Provided information START

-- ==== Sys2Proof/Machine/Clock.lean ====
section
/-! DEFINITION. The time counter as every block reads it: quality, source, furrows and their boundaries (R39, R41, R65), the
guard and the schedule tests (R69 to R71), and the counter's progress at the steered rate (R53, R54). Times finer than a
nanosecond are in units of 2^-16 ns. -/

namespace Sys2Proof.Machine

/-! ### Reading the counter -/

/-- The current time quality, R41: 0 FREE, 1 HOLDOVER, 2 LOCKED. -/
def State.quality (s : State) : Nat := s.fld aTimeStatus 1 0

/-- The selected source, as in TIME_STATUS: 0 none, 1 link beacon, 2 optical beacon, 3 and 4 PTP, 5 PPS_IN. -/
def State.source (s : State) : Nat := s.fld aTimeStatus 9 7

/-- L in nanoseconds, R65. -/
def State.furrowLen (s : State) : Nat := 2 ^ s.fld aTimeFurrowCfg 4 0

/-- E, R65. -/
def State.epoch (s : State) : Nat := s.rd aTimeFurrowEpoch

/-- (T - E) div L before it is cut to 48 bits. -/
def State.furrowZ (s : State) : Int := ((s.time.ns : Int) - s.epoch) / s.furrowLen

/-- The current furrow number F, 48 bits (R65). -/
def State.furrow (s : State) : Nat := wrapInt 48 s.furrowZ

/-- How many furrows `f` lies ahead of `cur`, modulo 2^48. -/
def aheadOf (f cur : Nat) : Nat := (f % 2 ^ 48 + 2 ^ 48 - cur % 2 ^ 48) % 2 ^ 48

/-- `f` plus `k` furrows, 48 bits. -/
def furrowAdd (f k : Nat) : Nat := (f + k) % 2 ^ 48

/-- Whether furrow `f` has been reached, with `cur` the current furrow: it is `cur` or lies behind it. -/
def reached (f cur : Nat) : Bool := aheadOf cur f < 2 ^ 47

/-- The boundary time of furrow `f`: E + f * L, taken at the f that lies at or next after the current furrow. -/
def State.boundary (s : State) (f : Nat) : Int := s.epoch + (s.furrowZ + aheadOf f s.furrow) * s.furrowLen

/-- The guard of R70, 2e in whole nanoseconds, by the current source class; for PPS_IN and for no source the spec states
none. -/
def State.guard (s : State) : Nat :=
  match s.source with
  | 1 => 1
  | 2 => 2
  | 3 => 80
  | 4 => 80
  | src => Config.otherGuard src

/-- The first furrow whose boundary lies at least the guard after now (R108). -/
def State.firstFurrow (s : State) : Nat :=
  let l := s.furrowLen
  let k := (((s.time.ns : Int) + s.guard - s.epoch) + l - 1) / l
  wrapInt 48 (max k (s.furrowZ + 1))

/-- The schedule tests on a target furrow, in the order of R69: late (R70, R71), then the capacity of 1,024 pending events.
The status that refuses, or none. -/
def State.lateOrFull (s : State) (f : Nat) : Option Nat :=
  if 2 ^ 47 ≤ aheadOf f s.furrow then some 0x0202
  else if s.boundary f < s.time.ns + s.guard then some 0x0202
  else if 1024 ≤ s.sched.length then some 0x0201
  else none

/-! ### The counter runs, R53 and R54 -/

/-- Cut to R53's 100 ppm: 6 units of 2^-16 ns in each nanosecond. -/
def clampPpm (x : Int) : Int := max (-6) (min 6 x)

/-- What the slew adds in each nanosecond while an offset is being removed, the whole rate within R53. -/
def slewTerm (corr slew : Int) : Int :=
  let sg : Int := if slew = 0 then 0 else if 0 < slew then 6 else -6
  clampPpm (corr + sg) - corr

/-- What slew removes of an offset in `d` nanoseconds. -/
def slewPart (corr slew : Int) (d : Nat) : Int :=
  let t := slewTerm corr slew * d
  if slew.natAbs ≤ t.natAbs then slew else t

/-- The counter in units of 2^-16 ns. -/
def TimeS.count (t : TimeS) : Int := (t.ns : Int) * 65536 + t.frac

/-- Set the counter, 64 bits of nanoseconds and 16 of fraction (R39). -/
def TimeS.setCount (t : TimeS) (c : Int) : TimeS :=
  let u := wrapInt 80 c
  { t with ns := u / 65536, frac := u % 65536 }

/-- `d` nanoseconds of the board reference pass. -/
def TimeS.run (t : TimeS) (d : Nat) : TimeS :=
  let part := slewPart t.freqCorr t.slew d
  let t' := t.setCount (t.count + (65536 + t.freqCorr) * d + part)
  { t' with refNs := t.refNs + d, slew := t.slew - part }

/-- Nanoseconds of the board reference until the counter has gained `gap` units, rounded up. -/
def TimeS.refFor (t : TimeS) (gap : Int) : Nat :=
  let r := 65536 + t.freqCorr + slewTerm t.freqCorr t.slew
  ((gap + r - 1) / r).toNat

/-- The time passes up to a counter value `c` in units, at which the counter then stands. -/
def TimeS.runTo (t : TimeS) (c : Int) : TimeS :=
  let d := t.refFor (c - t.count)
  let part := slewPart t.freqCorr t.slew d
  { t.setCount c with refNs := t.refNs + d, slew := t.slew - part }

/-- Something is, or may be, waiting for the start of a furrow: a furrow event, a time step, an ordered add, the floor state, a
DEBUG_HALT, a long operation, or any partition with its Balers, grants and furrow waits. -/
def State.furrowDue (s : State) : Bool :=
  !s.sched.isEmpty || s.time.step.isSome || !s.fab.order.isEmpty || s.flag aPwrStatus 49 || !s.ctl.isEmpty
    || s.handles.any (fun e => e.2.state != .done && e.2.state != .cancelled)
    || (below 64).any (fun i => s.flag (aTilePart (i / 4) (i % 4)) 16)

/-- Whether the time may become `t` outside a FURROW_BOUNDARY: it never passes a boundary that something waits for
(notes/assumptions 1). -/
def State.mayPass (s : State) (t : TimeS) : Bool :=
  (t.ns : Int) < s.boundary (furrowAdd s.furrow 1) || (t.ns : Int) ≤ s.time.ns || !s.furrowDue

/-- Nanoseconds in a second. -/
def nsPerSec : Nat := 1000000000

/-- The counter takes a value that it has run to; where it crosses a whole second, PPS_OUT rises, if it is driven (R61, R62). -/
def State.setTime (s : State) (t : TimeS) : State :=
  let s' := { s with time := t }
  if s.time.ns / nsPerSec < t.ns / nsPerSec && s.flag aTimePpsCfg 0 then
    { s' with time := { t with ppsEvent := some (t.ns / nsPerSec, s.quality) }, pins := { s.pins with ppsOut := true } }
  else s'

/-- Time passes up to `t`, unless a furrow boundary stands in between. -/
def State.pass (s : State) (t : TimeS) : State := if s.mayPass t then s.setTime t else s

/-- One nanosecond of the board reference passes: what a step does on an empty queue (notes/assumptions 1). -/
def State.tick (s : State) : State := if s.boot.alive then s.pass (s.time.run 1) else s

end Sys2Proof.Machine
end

Provided information END

→ **Task item**:
Copy out all the entries exactly once more.

→ **Exercise response**:
-- ==== Sys2Proof/Machine/Clock.lean ====
section
/-! DEFINITION. The time counter as every block reads it: quality, source, furrows and their boundaries (R39, R41, R65), the
guard and the schedule tests (R69 to R71), and the counter's progress at the steered rate (R53, R54). Times finer than a
nanosecond are in units of 2^-16 ns. -/

namespace Sys2Proof.Machine

/-! ### Reading the counter -/

/-- The current time quality, R41: 0 FREE, 1 HOLDOVER, 2 LOCKED. -/
def State.quality (s : State) : Nat := s.fld aTimeStatus 1 0

/-- The selected source, as in TIME_STATUS: 0 none, 1 link beacon, 2 optical beacon, 3 and 4 PTP, 5 PPS_IN. -/
def State.source (s : State) : Nat := s.fld aTimeStatus 9 7

/-- L in nanoseconds, R65. -/
def State.furrowLen (s : State) : Nat := 2 ^ s.fld aTimeFurrowCfg 4 0

/-- E, R65. -/
def State.epoch (s : State) : Nat := s.rd aTimeFurrowEpoch

/-- (T - E) div L before it is cut to 48 bits. -/
def State.furrowZ (s : State) : Int := ((s.time.ns : Int) - s.epoch) / s.furrowLen

/-- The current furrow number F, 48 bits (R65). -/
def State.furrow (s : State) : Nat := wrapInt 48 s.furrowZ

/-- How many furrows `f` lies ahead of `cur`, modulo 2^48. -/
def aheadOf (f cur : Nat) : Nat := (f % 2 ^ 48 + 2 ^ 48 - cur % 2 ^ 48) % 2 ^ 48

/-- `f` plus `k` furrows, 48 bits. -/
def furrowAdd (f k : Nat) : Nat := (f + k) % 2 ^ 48

/-- Whether furrow `f` has been reached, with `cur` the current furrow: it is `cur` or lies behind it. -/
def reached (f cur : Nat) : Bool := aheadOf cur f < 2 ^ 47

/-- The boundary time of furrow `f`: E + f * L, taken at the f that lies at or next after the current furrow. -/
def State.boundary (s : State) (f : Nat) : Int := s.epoch + (s.furrowZ + aheadOf f s.furrow) * s.furrowLen

/-- The guard of R70, 2e in whole nanoseconds, by the current source class; for PPS_IN and for no source the spec states
none. -/
def State.guard (s : State) : Nat :=
  match s.source with
  | 1 => 1
  | 2 => 2
  | 3 => 80
  | 4 => 80
  | src => Config.otherGuard src

/-- The first furrow whose boundary lies at least the guard after now (R108). -/
def State.firstFurrow (s : State) : Nat :=
  let l := s.furrowLen
  let k := (((s.time.ns : Int) + s.guard - s.epoch) + l - 1) / l
  wrapInt 48 (max k (s.furrowZ + 1))

/-- The schedule tests on a target furrow, in the order of R69: late (R70, R71), then the capacity of 1,024 pending events.
The status that refuses, or none. -/
def State.lateOrFull (s : State) (f : Nat) : Option Nat :=
  if 2 ^ 47 ≤ aheadOf f s.furrow then some 0x0202
  else if s.boundary f < s.time.ns + s.guard then some 0x0202
  else if 1024 ≤ s.sched.length then some 0x0201
  else none

/-! ### The counter runs, R53 and R54 -/

/-- Cut to R53's 100 ppm: 6 units of 2^-16 ns in each nanosecond. -/
def clampPpm (x : Int) : Int := max (-6) (min 6 x)

/-- What the slew adds in each nanosecond while an offset is being removed, the whole rate within R53. -/
def slewTerm (corr slew : Int) : Int :=
  let sg : Int := if slew = 0 then 0 else if 0 < slew then 6 else -6
  clampPpm (corr + sg) - corr

/-- What slew removes of an offset in `d` nanoseconds. -/
def slewPart (corr slew : Int) (d : Nat) : Int :=
  let t := slewTerm corr slew * d
  if slew.natAbs ≤ t.natAbs then slew else t

/-- The counter in units of 2^-16 ns. -/
def TimeS.count (t : TimeS) : Int := (t.ns : Int) * 65536 + t.frac

/-- Set the counter, 64 bits of nanoseconds and 16 of fraction (R39). -/
def TimeS.setCount (t : TimeS) (c : Int) : TimeS :=
  let u := wrapInt 80 c
  { t with ns := u / 65536, frac := u % 65536 }

/-- `d` nanoseconds of the board reference pass. -/
def TimeS.run (t : TimeS) (d : Nat) : TimeS :=
  let part := slewPart t.freqCorr t.slew d
  let t' := t.setCount (t.count + (65536 + t.freqCorr) * d + part)
  { t' with refNs := t.refNs + d, slew := t.slew - part }

/-- Nanoseconds of the board reference until the counter has gained `gap` units, rounded up. -/
def TimeS.refFor (t : TimeS) (gap : Int) : Nat :=
  let r := 65536 + t.freqCorr + slewTerm t.freqCorr t.slew
  ((gap + r - 1) / r).toNat

/-- The time passes up to a counter value `c` in units, at which the counter then stands. -/
def TimeS.runTo (t : TimeS) (c : Int) : TimeS :=
  let d := t.refFor (c - t.count)
  let part := slewPart t.freqCorr t.slew d
  { t.setCount c with refNs := t.refNs + d, slew := t.slew - part }

/-- Something is, or may be, waiting for the start of a furrow: a furrow event, a time step, an ordered add, the floor state, a
DEBUG_HALT, a long operation, or any partition with its Balers, grants and furrow waits. -/
def State.furrowDue (s : State) : Bool :=
  !s.sched.isEmpty || s.time.step.isSome || !s.fab.order.isEmpty || s.flag aPwrStatus 49 || !s.ctl.isEmpty
    || s.handles.any (fun e => e.2.state != .done && e.2.state != .cancelled)
    || (below 64).any (fun i => s.flag (aTilePart (i / 4) (i % 4)) 16)

/-- Whether the time may become `t` outside a FURROW_BOUNDARY: it never passes a boundary that something waits for
(notes/assumptions 1). -/
def State.mayPass (s : State) (t : TimeS) : Bool :=
  (t.ns : Int) < s.boundary (furrowAdd s.furrow 1) || (t.ns : Int) ≤ s.time.ns || !s.furrowDue

/-- Nanoseconds in a second. -/
def nsPerSec : Nat := 1000000000

/-- The counter takes a value that it has run to; where it crosses a whole second, PPS_OUT rises, if it is driven (R61, R62). -/
def State.setTime (s : State) (t : TimeS) : State :=
  let s' := { s with time := t }
  if s.time.ns / nsPerSec < t.ns / nsPerSec && s.flag aTimePpsCfg 0 then
    { s' with time := { t with ppsEvent := some (t.ns / nsPerSec, s.quality) }, pins := { s.pins with ppsOut := true } }
  else s'

/-- Time passes up to `t`, unless a furrow boundary stands in between. -/
def State.pass (s : State) (t : TimeS) : State := if s.mayPass t then s.setTime t else s

/-- One nanosecond of the board reference passes: what a step does on an empty queue (notes/assumptions 1). -/
def State.tick (s : State) : State := if s.boot.alive then s.pass (s.time.run 1) else s

end Sys2Proof.Machine
end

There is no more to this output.